Диалекты Англии были порождены событиями, которые не случались ни с одной другой нацией. Наше островное положение открыло нас столь многим хозяевам, что долгое время было сомнительно, будет ли Британия когда-либо обладать единым языком. Аборигены-бритты оставили некоторые из своих слов после себя в своем бегстве, как римляне сделали это в своем владычестве, и даже посещавший нас финикиец мог обронить некоторые слова на наших берегах. Юты, англы и саксы принесли новый язык, и, прибыв из отдельных местностей, этот язык пришел к нам, диверсифицированный диалектами; и датчане также присоединились к северному братству королей-пиратов, которые обосновались на нашей почве. Постепенное преобладание западносаксонского над мелкими королевствами, которые подразделяли Британию, впервые приблизилось к формированию национального языка. Западносаксонский был землей Альфреда, и королевская культура его диалекта, верховного в чистоте, как королевство стояло в силе, сделала его стандартным языком, который мы теперь называем англосаксонским.

«Если бы Октархия продолжалась», — заметил епископ Перси, — «наш английский язык, вероятно, был бы столь же богат своими диалектами, как греческий, или, по крайней мере, как диалекты нескольких независимых государств Италии». По правде говоря, мы оставались в значительной степени в таком состоянии, пока власть, враждебная национальному характеру, не приняла суверенитет. Настолько неустоявшимся был английский язык, что писатель в конце четырнадцатого века говорит нам, что разные части острова испытывали трудности в понимании друг друга. Разнообразие произношения, так же как и разнообразие в языке, было настолько распространено, что северные, южные и среднеземельные люди были непонятны, когда встречались; среднеземельные понимали северных и южных лучше, чем северяне и южане понимали друг друга; английский народ, казалось, составлял собрание отдельных рас. Даже по сей день можно было бы представить почти похожую сцену. Если бы крестьянин из йоркширских долин, и один из долин Тонтона, и другой с холмов Чилтерна встретились вместе, им потребовался бы переводчик, чтобы стать понятными друг другу; но в этой дилемме какой округ мог бы произвести англичанина, настолько сведущего в провинциальных диалектах, чтобы помочь своим трем честным соотечественникам?

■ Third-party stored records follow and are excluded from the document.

theorem clc : Statement .clc := by
  unfold Statement
  dsimp only [Instr.info, Instr.opcode, Instr.operand]
  exact ⟨rfl, rfl⟩

theorem oraAbsY (w : Addr) : Statement (.oraAbsY w) := by
  unfold Statement
  dsimp only [Instr.info, Instr.opcode, Instr.operand]
  exact ⟨rfl, congrArg Instr.oraAbsY (w16_hi_lo w)⟩

theorem nopImp1A : Statement .nopImp1A := by
  unfold Statement
  dsimp only [Instr.info, Instr.opcode, Instr.operand]
  exact ⟨rfl, rfl⟩

theorem sloAbsY (w : Addr) : Statement (.sloAbsY w) := by
  unfold Statement
  dsimp only [Instr.info, Instr.opcode, Instr.operand]
  exact ⟨rfl, congrArg Instr.sloAbsY (w16_hi_lo w)⟩

theorem nopAbsX1C (w : Addr) : Statement (.nopAbsX1C w) := by
  unfold Statement
  dsimp only [Instr.info, Instr.opcode, Instr.operand]
  exact ⟨rfl, congrArg Instr.nopAbsX1C (w16_hi_lo w)⟩

theorem oraAbsX (w : Addr) : Statement (.oraAbsX w) := by
  unfold Statement
  dsimp only [Instr.info, Instr.opcode, Instr.operand]
  exact ⟨rfl, congrArg Instr.oraAbsX (w16_hi_lo w)⟩

theorem aslAbsX (w : Addr) : Statement (.aslAbsX w) := by
  unfold Statement
  dsimp only [Instr.info, Instr.opcode, Instr.operand]
  exact ⟨rfl, congrArg Instr.aslAbsX (w16_hi_lo w)⟩

theorem sloAbsX (w : Addr) : Statement (.sloAbsX w) := by
  unfold Statement
  dsimp only [Instr.info, Instr.opcode, Instr.operand]
  exact ⟨rfl, congrArg Instr.sloAbsX (w16_hi_lo w)⟩

theorem jsrAbs (w : Addr) : Statement (.jsrAbs w) := by
  unfold Statement
  dsimp only [Instr.info, Instr.opcode, Instr.operand]
  exact ⟨rfl, congrArg Instr.jsrAbs (w16_hi_lo w)⟩

theorem andIndX (a : Byte) : Statement (.andIndX a) := by
  unfold Statement
  dsimp only [Instr.info, Instr.opcode, Instr.operand]
  exact ⟨rfl, rfl⟩

theorem rlaIndX (a : Byte) : Statement (.rlaIndX a) := by
  unfold Statement
  dsimp only [Instr.info, Instr.opcode, Instr.operand]
  exact ⟨rfl, rfl⟩

theorem bitZp (a : Byte) : Statement (.bitZp a) := by
  unfold Statement
  dsimp only [Instr.info, Instr.opcode, Instr.operand]
  exact ⟨rfl, rfl⟩

theorem andZp (a : Byte) : Statement (.andZp a) := by
  unfold Statement
  dsimp only [Instr.info, Instr.opcode, Instr.operand]
  exact ⟨rfl, rfl⟩

theorem rolZp (a : Byte) : Statement (.rolZp a) := by
  unfold Statement
  dsimp only [Instr.info, Instr.opcode, Instr.operand]
  exact ⟨rfl, rfl⟩

theorem rlaZp (a : Byte) : Statement (.rlaZp a) := by
  unfold Statement
  dsimp only [Instr.info, Instr.opcode, Instr.operand]
  exact ⟨rfl, rfl⟩

theorem plp : Statement .plp := by
  unfold Statement
  dsimp only [Instr.info, Instr.opcode, Instr.operand]
  exact ⟨rfl, rfl⟩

Если этимология часто предоставляет генеалогию слов через все их аутентичные происхождения, так же точно могла бы быть построена карта провинциальных идиомов, чтобы указать местности диалектов. Там мы могли бы наблюдать, как расширяющаяся и удлиненная река, или промежуточные холмы и горы, которые разделяют два округа, могут остановить течение диалекта, так что идиом, распространенный на одной стороне, когда он пересекает границы, становится навязчивым, малоуважаемым, и прежде чем он достигает третьего округа, он угасает в проходе. Таким образом, Паррет, как нам говорят, является границей диалекта Сомерсетшира; ибо слова, используемые к востоку от Паррета, известны только синонимами на западной стороне. Тот же случай происходит в Италии, где единственная река протекает через ровную равнину; там пьемонтский крестьянин с западного конца, встречаясь с венецианцем с восточного, мог поддерживать лишь малое разговорное общение; генуэзец был бы абсолютно непонятен обоим, ибо, согласно их пословице, «Язык был даром Божьим, но генуэзский диалект был изобретением дьявола». В тех запущенных диалектах, оставленных расти в своем диком состоянии, без какого-либо стандарта литературы, мы едва узнаем национальный идиом; итальянский язык произошел из одного общего источника — его материнской латыни; но мы могли бы не подозревать об этом, если бы судили исключительно по его диалектам: и мы можем в равной степени удивляться, как некоторые из наших собственных могли быть когда-либо искалечены и искажены из прекрасных размеров языка Англии.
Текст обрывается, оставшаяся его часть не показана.